DIRECTIONS - Please repeat only the stretch of records running from the first line through the line that contains "(0xC0 ≤ n ∧".

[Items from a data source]
/-- Writes that reach memory and change nothing else of the part: to words without a behaviour on either port, to the
overlaid and note words by the controller, and header writes in SETUP (R4, R44). -/
def Obligations.PassedWritesReachMemory : Prop :=
  ∀ (src : Source) (a : Addr) (w : Word) (s : State),
    let n := a.toNat
    ((1 ≤ n ∧ n < 0x10) ∨ (0x14 ≤ n ∧ n < 0x40) ∨ (0x104 ≤ n ∧ n < 0x200) ∨ 0x400 ≤ n ∨
      (src = .controller ∧ (n = 0x13 ∨ (0x40 ≤ n ∧ n < 0x80) ∨ (0x80 ≤ n ∧ n < 0xC0 ∧ n % 4 ≠ 0) ∨
        (0xC0 ≤ n ∧ n < 0x100) ∨ (s.mode = .setup ∧ 0x200 ≤ n ∧ n < 0x400 ∧ n % 8 = 0)))) →
    exec (.passedWrite src a w) s = .next { s with lastGrant := src.port, dcm := dcmWrite s.dcm n w }

/-! ### Clearance Unit (R58 to R77) -/

/-- The fetches that need no evaluation (R59 to R61). -/
def Obligations.FetchSettledWithoutEvaluation : Prop :=
  ∀ (h : HeadIx) (k : SlotIx) (s : State),
    let serving := s.mode = .run ∧ s.headPage[h].present = true ∧ s.heads[h].online = true
    let o := s.order h k
    (¬ serving → exec (.fetch h k) s = .next (returned s 0)) ∧
    (serving → k ≠ s.fetchIndex[h] → exec (.fetch h k) s = .next
      { captureFault { kind := .fetchOrder, head := some h, socket := none, slot := some k, detail := 0 }
          { returned s 0 with
            counters := s.counters.set h { s.counters[h] with fetchOrder := oneMore s.counters[h].fetchOrder } } with
        driveData := 0 }) ∧
    (serving → k = s.fetchIndex[h] →
      (o.state = .free ∨ o.state = .filling ∨ o.state = .done ∨ (∃ c, o.state = .aborted c) →
        exec (.fetch h k) s = .next (returned s 0)) ∧
      (∀ r, o.state = .refused r → o.skipGiven = true → exec (.fetch h k) s = .next (returned s 0)) ∧
      (∀ r, o.state = .refused r → o.skipGiven = false → exec (.fetch h k) s = .next
        { (returned s (skipWord k r)).setOrder h k { o with skipGiven := true } with
          fetchIndex := s.fetchIndex.set h (k + 1) }) ∧
      (o.state = .cleared → exec (.fetch h k) s = .next (returned s (dcmRead s.dcm (0x200 + 128 * h + 8 * k)))) ∧
      (o.state.live = true → o.state ≠ .cleared →
        (s.heads[h].faulted = true → exec (.fetch h k) s = .next (returned s haltWord)) ∧
        (s.heads[h].faulted = false → s.heads[h].causes ≠ 0 → exec (.fetch h k) s = .next
          (returned s (if s.heads[h].causes &&& s.headPage[h].actions = 0 then dwellWord k else haltWord)))))

/-- An order that passes the refusal checks, with every socket ready and every needed zone available and no other head
before it, is cleared: it claims its zones, reserves its sockets, leaves its lists, resolves its nozzles, makes its tags
pending, and the true header is returned (R62, R70, R71, R77). The lines that its first leg names become unwatched, and are
QUIET (R142, R143). That a head not in a list has every head of the list before it is the model's reading (log 10). -/
def Obligations.FetchClearsOrder : Prop :=
  ∀ (h : HeadIx) (k : SlotIx) (s : State) (legs : List Leg) (walk : Walk),
    s.mode = .run → s.headPage[h].present = true → s.heads[h].online = true → s.heads[h].faulted = false →
    s.heads[h].causes = 0 → k = s.fetchIndex[h] →
    (s.order h k).state = .posted ∨ (s.order h k).state.held = true → legs = (s.order h k).chain →
    refusalChecks s h legs = .ok walk → walk.waits = false →
    (∀ i ∈ namedSockets s legs, ∀ y, ¬ StandsBefore y h s.socketWaiters[i]) →
    (∀ z ∈ neededZones s h legs, s.zones[z].holder = some h ∨
      (s.zones[z].holder = none ∧ ∀ y, ¬ StandsBefore y h s.zones[z].waiters)) →
    ∃ t, exec (.fetch h k) s = .next t ∧
      t = { returned s (dcmRead s.dcm (0x200 + 128 * h + 8 * k)) with
        slots := t.slots, zones := t.zones, socketWaiters := t.socketWaiters, sockets := t.sockets
        nozzles := t.nozzles, heads := t.heads, pendingTags := t.pendingTags
        holdTimers := s.holdTimers.set h .stopped } ∧
      (∀ g j, t.order g j = if g = h ∧ j = k
        then { s.order h k with state := .cleared, blocker := none, resolved := some s.pointers[h] }
        else s.order g j) ∧
      (∀ z : ZoneIx, t.zones[z] =
        { holder := if z ∈ neededZones s h legs then some h else s.zones[z].holder
          waiters := s.zones[z].waiters.filter (· ≠ h) }) ∧
      (∀ i : SocketIx, t.socketWaiters[i] = s.socketWaiters[i].filter (· ≠ h) ∧
        t.sockets[i].reservation =
          (if i ∈ namedSockets s legs then some (h, k) else s.sockets[i].reservation) ∧
        t.sockets[i].phase = s.sockets[i].phase ∧ t.sockets[i].lastResult = s.sockets[i].lastResult) ∧
      (∀ tag, tag ∈ t.pendingTags ↔ tag ∈ s.pendingTags ∨ tag ∈ inputTags s legs) ∧
      (∀ g n, (t.nozzle g n).content = (s.nozzle g n).content) ∧
      (∀ g : HeadIx, t.heads[g].online = s.heads[g].online ∧ t.heads[g].faulted = s.heads[g].faulted ∧
        t.heads[g].resting = s.heads[g].resting ∧
        ∀ n : Nat, 0 < n → t.heads[g].causes.getLsbD n = s.heads[g].causes.getLsbD n) ∧
      (LinesFollow s → LinesCompared s t (fun g m => s.heads[g].stray[strayIx m]))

YOUR SOLUTION -
/-- Writes that reach memory and change nothing else of the part: to words without a behaviour on either port, to the
overlaid and note words by the controller, and header writes in SETUP (R4, R44). -/
def Obligations.PassedWritesReachMemory : Prop :=
  ∀ (src : Source) (a : Addr) (w : Word) (s : State),
    let n := a.toNat
    ((1 ≤ n ∧ n < 0x10) ∨ (0x14 ≤ n ∧ n < 0x40) ∨ (0x104 ≤ n ∧ n < 0x200) ∨ 0x400 ≤ n ∨
      (src = .controller ∧ (n = 0x13 ∨ (0x40 ≤ n ∧ n < 0x80) ∨ (0x80 ≤ n ∧ n < 0xC0 ∧ n % 4 ≠ 0) ∨
        (0xC0 ≤ n ∧ n < 0x100) ∨ (s.mode = .setup ∧ 0x200 ≤ n ∧ n < 0x400 ∧ n % 8 = 0)))) →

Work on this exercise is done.